- Goal of the exercise
The span to repeat in the listing below runs from the line containing "decode (.hostCyc 0x1FF00)" to the line containing "its encoding. -/", inclusive. Repeat it exactly, and only it.

*** Block opens ***

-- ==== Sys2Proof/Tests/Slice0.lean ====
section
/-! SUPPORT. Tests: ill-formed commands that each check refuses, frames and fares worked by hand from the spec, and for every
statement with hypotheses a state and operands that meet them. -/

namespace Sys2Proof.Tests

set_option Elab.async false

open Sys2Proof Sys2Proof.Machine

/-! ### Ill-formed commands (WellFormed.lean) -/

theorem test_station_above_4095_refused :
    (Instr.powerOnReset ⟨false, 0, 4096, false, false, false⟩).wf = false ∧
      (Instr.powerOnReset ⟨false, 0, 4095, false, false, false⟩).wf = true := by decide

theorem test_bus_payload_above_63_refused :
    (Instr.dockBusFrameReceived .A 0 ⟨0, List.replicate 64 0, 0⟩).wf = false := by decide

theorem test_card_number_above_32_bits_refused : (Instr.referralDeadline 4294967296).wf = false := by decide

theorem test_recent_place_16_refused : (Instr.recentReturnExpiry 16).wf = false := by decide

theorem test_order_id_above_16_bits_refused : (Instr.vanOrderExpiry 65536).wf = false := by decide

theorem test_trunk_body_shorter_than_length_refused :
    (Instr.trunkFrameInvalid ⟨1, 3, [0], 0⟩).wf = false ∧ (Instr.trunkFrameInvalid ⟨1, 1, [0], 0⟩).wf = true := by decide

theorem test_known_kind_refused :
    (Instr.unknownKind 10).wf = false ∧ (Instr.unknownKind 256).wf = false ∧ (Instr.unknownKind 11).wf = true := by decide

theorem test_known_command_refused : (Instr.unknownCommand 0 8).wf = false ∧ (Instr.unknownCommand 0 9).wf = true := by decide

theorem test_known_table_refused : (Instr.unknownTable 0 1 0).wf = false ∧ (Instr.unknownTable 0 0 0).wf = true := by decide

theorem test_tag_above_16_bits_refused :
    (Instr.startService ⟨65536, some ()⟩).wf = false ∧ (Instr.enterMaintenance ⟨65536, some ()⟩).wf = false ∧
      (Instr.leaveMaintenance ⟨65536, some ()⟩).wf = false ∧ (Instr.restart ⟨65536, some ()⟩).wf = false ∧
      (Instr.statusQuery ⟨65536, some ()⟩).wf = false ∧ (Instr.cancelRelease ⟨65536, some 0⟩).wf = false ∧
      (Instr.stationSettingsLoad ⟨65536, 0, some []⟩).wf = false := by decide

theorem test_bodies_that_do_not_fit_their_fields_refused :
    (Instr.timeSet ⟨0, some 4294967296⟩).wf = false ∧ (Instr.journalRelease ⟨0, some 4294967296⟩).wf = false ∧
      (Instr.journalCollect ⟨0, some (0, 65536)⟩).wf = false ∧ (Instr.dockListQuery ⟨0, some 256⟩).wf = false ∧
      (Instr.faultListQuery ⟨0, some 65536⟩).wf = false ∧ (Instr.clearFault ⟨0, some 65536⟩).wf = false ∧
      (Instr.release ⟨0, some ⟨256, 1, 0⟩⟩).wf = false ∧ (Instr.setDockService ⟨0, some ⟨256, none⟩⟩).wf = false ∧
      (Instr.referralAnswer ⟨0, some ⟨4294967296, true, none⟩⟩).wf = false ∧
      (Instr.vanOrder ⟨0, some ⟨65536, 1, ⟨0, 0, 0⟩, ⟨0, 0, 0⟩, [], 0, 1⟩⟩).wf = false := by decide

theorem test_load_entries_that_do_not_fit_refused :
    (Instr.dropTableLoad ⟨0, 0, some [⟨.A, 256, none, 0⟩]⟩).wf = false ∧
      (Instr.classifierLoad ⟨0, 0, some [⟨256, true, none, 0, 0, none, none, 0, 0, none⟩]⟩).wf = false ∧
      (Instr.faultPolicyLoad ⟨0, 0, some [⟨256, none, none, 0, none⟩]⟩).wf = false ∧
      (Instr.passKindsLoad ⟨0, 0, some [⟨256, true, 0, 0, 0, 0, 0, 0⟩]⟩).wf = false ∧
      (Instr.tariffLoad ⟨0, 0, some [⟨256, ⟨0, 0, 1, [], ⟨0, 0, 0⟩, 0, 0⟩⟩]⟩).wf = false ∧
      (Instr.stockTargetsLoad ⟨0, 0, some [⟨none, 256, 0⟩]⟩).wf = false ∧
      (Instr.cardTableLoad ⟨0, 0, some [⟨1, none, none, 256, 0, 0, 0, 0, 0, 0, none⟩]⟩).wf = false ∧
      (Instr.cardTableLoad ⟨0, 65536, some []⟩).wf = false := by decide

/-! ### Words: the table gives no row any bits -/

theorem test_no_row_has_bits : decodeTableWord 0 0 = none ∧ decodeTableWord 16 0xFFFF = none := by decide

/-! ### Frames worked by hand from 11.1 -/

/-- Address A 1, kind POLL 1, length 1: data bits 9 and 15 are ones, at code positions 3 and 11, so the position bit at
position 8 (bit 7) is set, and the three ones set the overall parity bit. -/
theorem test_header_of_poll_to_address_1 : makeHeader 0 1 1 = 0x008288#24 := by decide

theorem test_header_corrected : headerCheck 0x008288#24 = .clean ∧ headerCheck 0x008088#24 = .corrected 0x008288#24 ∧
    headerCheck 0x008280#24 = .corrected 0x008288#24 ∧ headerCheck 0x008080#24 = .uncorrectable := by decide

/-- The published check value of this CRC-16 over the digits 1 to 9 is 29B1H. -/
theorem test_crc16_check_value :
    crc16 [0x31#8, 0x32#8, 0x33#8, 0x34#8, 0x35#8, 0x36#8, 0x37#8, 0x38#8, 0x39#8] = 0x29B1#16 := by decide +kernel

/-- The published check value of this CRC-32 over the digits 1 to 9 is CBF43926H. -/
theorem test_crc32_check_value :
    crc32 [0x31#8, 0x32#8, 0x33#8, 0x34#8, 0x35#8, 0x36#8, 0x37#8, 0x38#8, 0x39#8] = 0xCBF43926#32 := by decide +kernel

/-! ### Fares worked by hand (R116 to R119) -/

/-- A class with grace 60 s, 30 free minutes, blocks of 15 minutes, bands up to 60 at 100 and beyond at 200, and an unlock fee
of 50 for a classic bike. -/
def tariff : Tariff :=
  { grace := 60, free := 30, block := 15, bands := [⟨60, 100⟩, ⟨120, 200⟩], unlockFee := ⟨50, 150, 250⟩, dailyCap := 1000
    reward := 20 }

*** Block closes ***
*** Block opens ***

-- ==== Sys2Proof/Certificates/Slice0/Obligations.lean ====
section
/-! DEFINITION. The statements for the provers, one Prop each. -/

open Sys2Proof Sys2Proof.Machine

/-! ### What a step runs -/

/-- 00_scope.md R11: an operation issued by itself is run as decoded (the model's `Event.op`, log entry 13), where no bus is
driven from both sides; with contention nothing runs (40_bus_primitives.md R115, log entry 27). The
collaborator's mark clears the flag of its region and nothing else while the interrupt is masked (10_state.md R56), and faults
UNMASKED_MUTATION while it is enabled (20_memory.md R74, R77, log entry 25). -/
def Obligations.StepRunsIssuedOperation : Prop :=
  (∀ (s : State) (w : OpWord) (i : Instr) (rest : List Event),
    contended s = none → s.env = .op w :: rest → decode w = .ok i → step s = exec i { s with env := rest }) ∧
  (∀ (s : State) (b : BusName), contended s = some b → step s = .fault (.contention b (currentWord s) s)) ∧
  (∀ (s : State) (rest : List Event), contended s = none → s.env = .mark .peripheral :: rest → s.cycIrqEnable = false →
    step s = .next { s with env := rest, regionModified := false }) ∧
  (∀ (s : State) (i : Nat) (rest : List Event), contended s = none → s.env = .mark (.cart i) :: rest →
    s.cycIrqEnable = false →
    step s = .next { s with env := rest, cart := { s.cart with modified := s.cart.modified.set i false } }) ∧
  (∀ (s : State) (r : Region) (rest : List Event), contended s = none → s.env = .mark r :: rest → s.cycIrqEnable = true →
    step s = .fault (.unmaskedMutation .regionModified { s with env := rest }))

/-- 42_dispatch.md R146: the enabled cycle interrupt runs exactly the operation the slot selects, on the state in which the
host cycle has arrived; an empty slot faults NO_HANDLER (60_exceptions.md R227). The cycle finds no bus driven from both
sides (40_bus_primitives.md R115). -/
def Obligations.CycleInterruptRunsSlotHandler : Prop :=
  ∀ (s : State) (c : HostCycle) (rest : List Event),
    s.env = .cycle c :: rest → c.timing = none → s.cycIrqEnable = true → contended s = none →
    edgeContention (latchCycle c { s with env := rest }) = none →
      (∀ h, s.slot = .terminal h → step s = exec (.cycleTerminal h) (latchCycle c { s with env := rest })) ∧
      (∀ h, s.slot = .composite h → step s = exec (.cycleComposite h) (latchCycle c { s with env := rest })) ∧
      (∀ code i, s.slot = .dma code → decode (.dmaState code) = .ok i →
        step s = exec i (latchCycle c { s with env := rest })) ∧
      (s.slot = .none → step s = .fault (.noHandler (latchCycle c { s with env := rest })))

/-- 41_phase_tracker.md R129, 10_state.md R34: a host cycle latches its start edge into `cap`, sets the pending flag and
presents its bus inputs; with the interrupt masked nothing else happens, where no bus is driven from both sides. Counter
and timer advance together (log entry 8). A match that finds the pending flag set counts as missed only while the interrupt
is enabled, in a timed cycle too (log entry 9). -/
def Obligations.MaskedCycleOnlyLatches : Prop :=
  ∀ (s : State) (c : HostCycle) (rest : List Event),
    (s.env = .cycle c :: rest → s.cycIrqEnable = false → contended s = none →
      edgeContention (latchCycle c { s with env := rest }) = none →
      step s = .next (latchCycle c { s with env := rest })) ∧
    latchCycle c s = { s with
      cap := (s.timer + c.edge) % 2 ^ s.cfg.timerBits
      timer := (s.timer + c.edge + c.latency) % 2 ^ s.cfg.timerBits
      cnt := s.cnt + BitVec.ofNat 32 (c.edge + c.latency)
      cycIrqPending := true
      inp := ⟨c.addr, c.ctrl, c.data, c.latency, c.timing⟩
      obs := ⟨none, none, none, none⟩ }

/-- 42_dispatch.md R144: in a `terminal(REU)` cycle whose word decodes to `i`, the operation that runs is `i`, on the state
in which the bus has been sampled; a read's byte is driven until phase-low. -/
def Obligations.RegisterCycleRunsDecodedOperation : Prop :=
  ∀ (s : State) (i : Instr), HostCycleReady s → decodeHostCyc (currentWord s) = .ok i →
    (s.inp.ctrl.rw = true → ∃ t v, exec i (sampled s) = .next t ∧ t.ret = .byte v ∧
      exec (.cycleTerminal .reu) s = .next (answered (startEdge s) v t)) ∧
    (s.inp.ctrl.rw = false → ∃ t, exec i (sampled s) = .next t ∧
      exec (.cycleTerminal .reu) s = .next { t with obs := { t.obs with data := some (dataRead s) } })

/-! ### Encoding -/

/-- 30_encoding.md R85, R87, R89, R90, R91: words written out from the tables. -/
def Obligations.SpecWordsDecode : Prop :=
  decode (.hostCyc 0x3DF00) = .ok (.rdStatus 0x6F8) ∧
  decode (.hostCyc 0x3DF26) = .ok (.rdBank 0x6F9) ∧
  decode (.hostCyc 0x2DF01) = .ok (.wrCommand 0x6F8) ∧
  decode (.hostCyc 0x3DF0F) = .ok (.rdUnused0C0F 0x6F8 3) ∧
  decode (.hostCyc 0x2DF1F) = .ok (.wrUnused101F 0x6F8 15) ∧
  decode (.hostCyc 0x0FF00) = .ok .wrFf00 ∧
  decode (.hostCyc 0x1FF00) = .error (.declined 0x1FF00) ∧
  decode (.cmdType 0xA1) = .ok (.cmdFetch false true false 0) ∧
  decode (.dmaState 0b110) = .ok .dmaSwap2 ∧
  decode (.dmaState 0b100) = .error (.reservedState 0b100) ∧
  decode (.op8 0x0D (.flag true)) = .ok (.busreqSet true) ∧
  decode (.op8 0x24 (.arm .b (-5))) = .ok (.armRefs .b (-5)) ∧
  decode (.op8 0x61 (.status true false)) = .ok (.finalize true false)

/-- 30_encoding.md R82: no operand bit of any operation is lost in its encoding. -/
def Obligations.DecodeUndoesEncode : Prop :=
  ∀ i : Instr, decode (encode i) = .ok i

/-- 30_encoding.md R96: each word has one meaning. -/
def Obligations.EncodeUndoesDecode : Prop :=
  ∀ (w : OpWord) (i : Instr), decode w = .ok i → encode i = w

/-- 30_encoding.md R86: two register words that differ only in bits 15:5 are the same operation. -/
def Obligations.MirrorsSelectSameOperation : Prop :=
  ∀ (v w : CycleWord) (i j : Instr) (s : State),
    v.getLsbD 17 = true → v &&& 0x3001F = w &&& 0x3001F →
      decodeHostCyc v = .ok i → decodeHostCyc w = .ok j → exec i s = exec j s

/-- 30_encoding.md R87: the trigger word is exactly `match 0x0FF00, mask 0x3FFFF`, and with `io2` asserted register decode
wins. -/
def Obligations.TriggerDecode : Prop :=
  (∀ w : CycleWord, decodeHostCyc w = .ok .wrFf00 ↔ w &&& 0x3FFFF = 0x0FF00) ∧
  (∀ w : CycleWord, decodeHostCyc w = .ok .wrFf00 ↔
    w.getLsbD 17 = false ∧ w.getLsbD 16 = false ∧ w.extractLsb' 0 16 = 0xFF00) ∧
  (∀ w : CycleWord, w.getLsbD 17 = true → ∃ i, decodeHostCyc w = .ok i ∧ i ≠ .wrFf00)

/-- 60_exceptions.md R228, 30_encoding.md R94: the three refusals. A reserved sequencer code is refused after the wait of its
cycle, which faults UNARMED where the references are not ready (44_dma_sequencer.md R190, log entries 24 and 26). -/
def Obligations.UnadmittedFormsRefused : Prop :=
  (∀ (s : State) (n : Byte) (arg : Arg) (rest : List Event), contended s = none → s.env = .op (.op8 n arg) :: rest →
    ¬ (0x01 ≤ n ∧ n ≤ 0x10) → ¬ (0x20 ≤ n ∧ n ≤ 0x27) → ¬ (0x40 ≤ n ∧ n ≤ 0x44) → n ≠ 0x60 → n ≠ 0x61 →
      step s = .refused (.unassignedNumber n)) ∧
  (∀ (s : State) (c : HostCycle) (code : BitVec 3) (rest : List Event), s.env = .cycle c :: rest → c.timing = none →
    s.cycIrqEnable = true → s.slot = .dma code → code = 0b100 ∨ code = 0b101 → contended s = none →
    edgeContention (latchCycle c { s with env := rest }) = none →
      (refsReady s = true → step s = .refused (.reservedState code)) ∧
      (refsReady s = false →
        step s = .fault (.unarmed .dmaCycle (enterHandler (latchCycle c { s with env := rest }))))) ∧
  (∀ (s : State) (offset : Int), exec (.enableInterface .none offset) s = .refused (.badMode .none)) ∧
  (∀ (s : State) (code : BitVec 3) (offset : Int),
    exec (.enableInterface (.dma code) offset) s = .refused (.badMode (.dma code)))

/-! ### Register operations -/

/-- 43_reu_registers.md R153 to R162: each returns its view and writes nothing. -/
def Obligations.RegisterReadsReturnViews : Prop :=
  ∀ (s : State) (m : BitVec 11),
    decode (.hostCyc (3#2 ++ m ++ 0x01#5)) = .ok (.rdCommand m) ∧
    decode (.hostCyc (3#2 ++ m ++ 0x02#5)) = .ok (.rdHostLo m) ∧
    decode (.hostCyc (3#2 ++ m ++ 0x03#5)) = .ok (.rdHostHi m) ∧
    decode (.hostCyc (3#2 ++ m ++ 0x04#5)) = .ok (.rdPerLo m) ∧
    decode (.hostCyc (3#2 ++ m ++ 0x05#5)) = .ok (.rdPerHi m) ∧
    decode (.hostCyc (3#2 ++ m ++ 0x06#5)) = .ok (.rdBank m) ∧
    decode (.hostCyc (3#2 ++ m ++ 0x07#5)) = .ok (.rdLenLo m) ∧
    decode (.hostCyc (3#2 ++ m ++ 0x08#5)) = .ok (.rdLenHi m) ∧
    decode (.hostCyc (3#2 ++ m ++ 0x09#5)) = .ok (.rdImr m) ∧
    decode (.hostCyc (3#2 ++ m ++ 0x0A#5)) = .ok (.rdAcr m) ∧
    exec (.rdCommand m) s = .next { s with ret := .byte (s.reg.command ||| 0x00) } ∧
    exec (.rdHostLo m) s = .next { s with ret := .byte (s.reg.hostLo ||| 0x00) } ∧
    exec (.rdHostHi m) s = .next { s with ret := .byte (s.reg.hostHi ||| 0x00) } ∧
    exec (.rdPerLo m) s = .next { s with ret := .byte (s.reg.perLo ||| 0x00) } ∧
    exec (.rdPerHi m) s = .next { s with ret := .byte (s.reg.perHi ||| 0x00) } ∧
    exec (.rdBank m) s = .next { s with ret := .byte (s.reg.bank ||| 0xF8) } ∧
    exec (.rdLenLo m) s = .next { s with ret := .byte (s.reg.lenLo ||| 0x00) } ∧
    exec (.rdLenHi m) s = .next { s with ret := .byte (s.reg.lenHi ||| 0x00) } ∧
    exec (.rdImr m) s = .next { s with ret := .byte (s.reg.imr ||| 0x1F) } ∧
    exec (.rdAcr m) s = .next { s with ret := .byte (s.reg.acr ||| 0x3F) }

*** Block closes ***

- Exercise solution
  decode (.hostCyc 0x1FF00) = .error (.declined 0x1FF00) ∧
  decode (.cmdType 0xA1) = .ok (.cmdFetch false true false 0) ∧
  decode (.dmaState 0b110) = .ok .dmaSwap2 ∧
  decode (.dmaState 0b100) = .error (.reservedState 0b100) ∧
  decode (.op8 0x0D (.flag true)) = .ok (.busreqSet true) ∧
  decode (.op8 0x24 (.arm .b (-5))) = .ok (.armRefs .b (-5)) ∧
  decode (.op8 0x61 (.status true false)) = .ok (.finalize true false)

/-- 30_encoding.md R82: no operand bit of any operation is lost in its encoding. -/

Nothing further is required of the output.